When Noah was named by his father Lamech, it was prophesied: This one will comfort us...
If you are thinking at all about what happened when Noah was on earth, you might be wondering how the death of the entire planet by drowning (with the exception of the 8 humans and their floating menagerie on the ark) was exactly a "comfort."

So here, I am again, getting ready to sh'ma, and see if I can figure out what it is that YHVH wants me to hear and obey this week.

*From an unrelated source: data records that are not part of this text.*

-- ==== Sys2Proof/Decode.lean ====
section
/-!
DEFINITION. The instruction word of R49 as fields, the decoder of every class (total, rejecting by name) and the encoder
written from the same tables (R49 to R66 and the form table of each class). A word decodes when its entry's fields
parse, the result is well formed, and encoding it gives the same word back: that last test is the check that every field
the entry does not use is zero (R51, R54, R56, R60).
-/
namespace Sys2Proof

/-! ## Fields of a word (R49) -/

structure Fields where
  cls : Nat
  op : Nat
  gn : Nat
  gp : Nat
  fd : Nat
  fa : Nat
  fb : Nat
  wd : Nat
  wa : Nat
  wb : Nat
  sp : Nat
  t : Nat
  ib : Nat
  hint : Nat
  mod : Nat
  imm : Nat
  deriving DecidableEq, Repr

/-- The fields at the positions of R49. -/
def fieldsOf (w : Nat) : Fields where
  cls := w / 2 ^ 92 % 16
  op := w / 2 ^ 86 % 64
  gn := w / 2 ^ 85 % 2
  gp := w / 2 ^ 82 % 8
  fd := w / 2 ^ 72 % 1024
  fa := w / 2 ^ 62 % 1024
  fb := w / 2 ^ 52 % 1024
  wd := w / 2 ^ 51 % 2
  wa := w / 2 ^ 50 % 2
  wb := w / 2 ^ 49 % 2
  sp := w / 2 ^ 48 % 2
  t := w / 2 ^ 47 % 2
  ib := w / 2 ^ 46 % 2
  hint := w / 2 ^ 44 % 4
  mod := w / 2 ^ 32 % 4096
  imm := w % 2 ^ 32

/-- The word that holds the fields. -/
def Fields.word (f : Fields) : Nat :=
  f.cls * 2 ^ 92 + f.op * 2 ^ 86 + f.gn * 2 ^ 85 + f.gp * 2 ^ 82 + f.fd * 2 ^ 72 + f.fa * 2 ^ 62 + f.fb * 2 ^ 52
    + f.wd * 2 ^ 51 + f.wa * 2 ^ 50 + f.wb * 2 ^ 49 + f.sp * 2 ^ 48 + f.t * 2 ^ 47 + f.ib * 2 ^ 46
    + f.hint * 2 ^ 44 + f.mod * 2 ^ 32 + f.imm

/-- Why a word is no instruction (R66). Each one raises `ILL_OP`. -/
inductive DecodeError where
  | unassigned
  | dataWord
  | guard
  | reservedValue
  | reservedBits
  | limit
  | maskWord
  | caseWord
  | safePointOnSwitch
  deriving DecidableEq, Repr

def b2n (b : Bool) : Nat := if b then 1 else 0

/-! ## The mask word and the case word (R61, R63) -/

def maskWord (m : MaskWord) : Nat :=
  15 * 2 ^ 92 + 63 * 2 ^ 86 + b2n m.det * 2 ^ 82 + b2n m.held * 2 ^ 81 + b2n m.ferry * 2 ^ 80 + b2n m.copies * 2 ^ 79
    + m.pred.toNat * 2 ^ 72 + m.jmask.toNat * 2 ^ 56 + m.banks.toNat * 2 ^ 48 + m.regions.toNat * 2 ^ 32 + m.chunks.toNat

def maskOf (w : Nat) : MaskWord where
  det := w / 2 ^ 82 % 2 == 1
  held := w / 2 ^ 81 % 2 == 1
  ferry := w / 2 ^ 80 % 2 == 1
  copies := w / 2 ^ 79 % 2 == 1
  pred := BitVec.ofNat 7 (w / 2 ^ 72)
  jmask := BitVec.ofNat 16 (w / 2 ^ 56)
  banks := BitVec.ofNat 8 (w / 2 ^ 48)
  regions := BitVec.ofNat 16 (w / 2 ^ 32)
  chunks := BitVec.ofNat 32 w

def caseWord (c : Lanes (BitVec 10)) : Nat :=
  15 * 2 ^ 92 + 62 * 2 ^ 86 + c.l7.toNat * 2 ^ 76 + c.l6.toNat * 2 ^ 66 + c.l5.toNat * 2 ^ 56 + c.l4.toNat * 2 ^ 46
    + c.l3.toNat * 2 ^ 36 + c.l2.toNat * 2 ^ 26 + c.l1.toNat * 2 ^ 16 + c.l0.toNat * 2 ^ 6

def casesOf (w : Nat) : Lanes (BitVec 10) :=
  ⟨BitVec.ofNat 10 (w / 2 ^ 6), BitVec.ofNat 10 (w / 2 ^ 16), BitVec.ofNat 10 (w / 2 ^ 26), BitVec.ofNat 10 (w / 2 ^ 36),
    BitVec.ofNat 10 (w / 2 ^ 46), BitVec.ofNat 10 (w / 2 ^ 56), BitVec.ofNat 10 (w / 2 ^ 66), BitVec.ofNat 10 (w / 2 ^ 76)⟩

/-! ## Numbers of the modifiers (R36, R60) -/

def itypeNum (t : IType) : Nat :=
  match t with
  | .i8 => 0 | .i16 => 1 | .i32 => 2 | .i64 => 3 | .n8 => 4 | .n16 => 5 | .n32 => 6 | .n64 => 7

def itypeOf (n : Nat) : Option IType :=
  match n with
  | 0 => some .i8 | 1 => some .i16 | 2 => some .i32 | 3 => some .i64
  | 4 => some .n8 | 5 => some .n16 | 6 => some .n32 | 7 => some .n64
  | _ => none

def ftypeNum (t : FType) : Nat :=
  match t with
  | .f32 => 0 | .f16 => 1 | .bf16 => 2 | .f16x2 => 3 | .bf16x2 => 4

def ftypeOf (n : Nat) : Option FType :=
  match n with
  | 0 => some .f32 | 1 => some .f16 | 2 => some .bf16 | 3 => some .f16x2 | 4 => some .bf16x2
  | _ => none

def ltypeNum (t : LType) : Nat :=
  match t with
  | .int t => itypeNum t
  | .f32 => 8 | .f16 => 9 | .bf16 => 10

def ltypeOf (n : Nat) : Option LType :=
  match n with
  | 8 => some .f32 | 9 => some .f16 | 10 => some .bf16
  | n => (itypeOf n).map .int

def bfmtNo (b : BFmt) : Nat :=
  match b with
  | .w4 => 0 | .w3 => 1 | .e4m3 => 2 | .e5m2 => 3 | .bf16 => 4 | .f16 => 5

def bfmtOf (n : Nat) : Option BFmt :=
  match n with
  | 0 => some .w4 | 1 => some .w3 | 2 => some .e4m3 | 3 => some .e5m2 | 4 => some .bf16 | 5 => some .f16
  | _ => none

def rndNum (r : Rnd) : Nat :=
  match r with
  | .rne => 0 | .rtz => 1 | .rup => 2 | .rdn => 3 | .rna => 4

def rndOf (n : Nat) : Option Rnd :=
  match n with
  | 0 => some .rne | 1 => some .rtz | 2 => some .rup | 3 => some .rdn | 4 => some .rna
  | _ => none

def condNum (c : Cond) : Nat :=
  match c with
  | .eq => 0 | .ne => 1 | .lt => 2 | .le => 3 | .gt => 4 | .ge => 5

def condOf (n : Nat) : Option Cond :=
  match n with
  | 0 => some .eq | 1 => some .ne | 2 => some .lt | 3 => some .le | 4 => some .gt | 5 => some .ge
  | _ => none

def scopeNum (s : Scope) : Nat :=
  match s with
  | .grp => 0 | .core => 1 | .die => 2 | .pkg => 3 | .pod => 4 | .sys => 5

def scopeOf (n : Nat) : Option Scope :=
  match n with
  | 0 => some .grp | 1 => some .core | 2 => some .die | 3 => some .pkg | 4 => some .pod | 5 => some .sys
  | _ => none

def orderNum (o : Order) : Nat :=
  match o with
  | .plain => 0 | .acq => 1 | .rel => 2 | .acqrel => 3

def orderOf (n : Nat) : Option Order :=
  match n with
  | 0 => some .plain | 1 => some .acq | 2 => some .rel | 3 => some .acqrel
  | _ => none

def widthNum (w : Width) : Nat :=
  match w with
  | .w1 => 0 | .w2 => 1 | .w4 => 2 | .w8 => 3 | .w16 => 4 | .w32 => 5

def widthOf (n : Nat) : Option Width :=
  match n with
  | 0 => some .w1 | 1 => some .w2 | 2 => some .w4 | 3 => some .w8 | 4 => some .w16 | 5 => some .w32
  | _ => none

def lopNum (l : Lop) : Nat :=
  match l with
  | .add => 0 | .min => 1 | .max => 2 | .and => 3 | .or => 4 | .xor => 5 | .argmax => 6 | .argmin => 7

def lopOf (n : Nat) : Option Lop :=
  match n with
  | 0 => some .add | 1 => some .min | 2 => some .max | 3 => some .and | 4 => some .or | 5 => some .xor
  | 6 => some .argmax | 7 => some .argmin
  | _ => none

def akindNum (k : AKind) : Nat :=
  match k with
  | .i32 => 0 | .n32 => 1 | .i64 => 2 | .n64 => 3 | .f32 => 4 | .f16x2 => 5 | .bf16x2 => 6

def akindOf (n : Nat) : Option AKind :=
  match n with
  | 0 => some .i32 | 1 => some .n32 | 2 => some .i64 | 3 => some .n64 | 4 => some .f32 | 5 => some .f16x2
  | 6 => some .bf16x2
  | _ => none

def iclsNum (c : ICls) : Nat :=
  match c with
  | .u => 0 | .o => 1 | .a => 2

def iclsOf (n : Nat) : Option ICls :=
  match n with
  | 0 => some .u | 1 => some .o | 2 => some .a
  | _ => none

def alignNum (a : Align) : Nat :=
  match a with
  | .a8 => 0 | .a12 => 1 | .a16 => 2

def alignOf (n : Nat) : Option Align :=
  match n with
  | 0 => some .a8 | 1 => some .a12 | 2 => some .a16
  | _ => none

def mxKindNum (k : MxKind) : Nat :=
  match k with
  | .e4m3 => 0 | .bf16 => 1 | .acc => 2

def mxKindOf (n : Nat) : Option MxKind :=
  match n with
  | 0 => some .e4m3 | 1 => some .bf16 | 2 => some .acc
  | _ => none

def mxConvNum (c : MxConv) : Nat :=
  match c with
  | .f32 => 0 | .bf16 => 1 | .f16 => 2

def mxConvOf (n : Nat) : Option MxConv :=
  match n with
  | 0 => some .f32 | 1 => some .bf16 | 2 => some .f16
  | _ => none

def ckindNum (c : CKind) : Nat :=
  match c with
  | .allred => 0 | .allgat => 1 | .redsc => 2 | .bcast => 3 | .samp => 4

def ckindOf (n : Nat) : Option CKind :=
  match n with
  | 0 => some .allred | 1 => some .allgat | 2 => some .redsc | 3 => some .bcast | 4 => some .samp
  | _ => none

/-- The width field an atomic must carry (R118). -/
def akindWidth (k : AKind) : Nat :=
  match k with
  | .i64 | .n64 => 3
  | _ => 2
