/-- An item's place in a flow: its number there, whether it has passed, and the accesses its pass releases (R343). -/
structure Place where
  item : Nat
  seq : W32
  passed : Bool
  debts : List LanePart
  deriving DecidableEq, Repr

/-- One flow of a launch: NEXT, the places of the items in flight in arrival order, those of items that have left it while
accesses they released are open, and the holder of the busy bit; the same accesses of items that left before the flow took
its entry anew (R338). -/
structure Flow where
  lnch : Nat
  label : W32
  next : W32
  places : List Place
  debts : List LanePart
  busy : Option (Nat × W32)
  /-- the save area's run holds the entry, and not the flow table (R406) -/
  saved : Bool
  deriving DecidableEq, Repr

/-! ## Contexts, translation, queues, tasks (R352 to R375, R305 to R310, R383, R389) -/

inductive CtxSt where
  | free | live | draining
  deriving DecidableEq, Repr

structure WatchPt where
  cfg : W64
  lo : W64
  hi : W64
  deriving DecidableEq, Repr

structure Ctx where
  st : CtxSt
  /-- the 256 bytes of the descriptor (R356) -/
  desc : List Byte
  /-- dies on which the context is scheduled -/
  sched : BitVec 4
  /-- records that wait to be written to the fault ring, oldest first, and drops not yet added to FDROP (R383) -/
  pending : List Rec
  drops : Nat
  /-- save-area pool: runs in use (first page, pages), and the runs of R406 with their record counts -/
  runs : List (Nat × Nat)
  flowRun : Option (Nat × Nat)
  heldRun : Option (Nat × Nat)
  chanRun : Option (Nat × Nat)
  /-- the context waits to be descheduled: its runs are still to be written -/
  runsDue : Bool
  pmev : FMap W64
  /-- private ranges in use: base and length -/
  priv : List (W64 × Nat)
  frames : List Nat
  notedPages : List W64
  deriving DecidableEq, Repr

/-- Registers of a group that has ended, or given up by `xrel`, to which writes are still outstanding (R20, R27). -/
structure Leftover where
  core : Nat
  part : Nat
  regs : Nat
  g : Nat
  /-- the accesses, and the copy requests whose promise is due -/
  txns : List Nat
  deriving DecidableEq, Repr

structure Reach where
  domain : Nat
  target : Nat
  base : Nat
  len : Nat
  write : Bool
  deriving DecidableEq, Repr

/-- A TLB entry (R365): the page's leaf as a walk read it. -/
structure Tlb where
  ctx : Nat
  asid : Nat
  va : Nat
  size : Nat
  pa : Nat
  flags : Byte
  deriving DecidableEq, Repr

structure Pin where
  ctx : Nat
  line : Nat
  count : Nat
  /-- the pins, oldest first: order number, launch and group -/
  owners : List (Nat × Nat × Nat)
  deriving DecidableEq, Repr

First of all is the way YHVH saw Noah: righteous and faultless. That's a pretty tall order. And humanly, we have to wonder how it is that someone who would plant a vineyard and get plastered on the wine qualifies as faultless. Perhaps it is because YHVH is able to see past our momentary weaknesses to our obedience to what He has called us to. It's also helpful if we could understand that the Hebrew verb root of our word righteous is the word tzadak, which basically means "usable". Something that meets the designer's expectation for the project at hand. That's a lot different from the way I have always defined that word! In other words, our focus is usually on what we do to be considered righteous, when instead the focus is really more about our willingness for Him to use us and transform us to do the job He wants done! 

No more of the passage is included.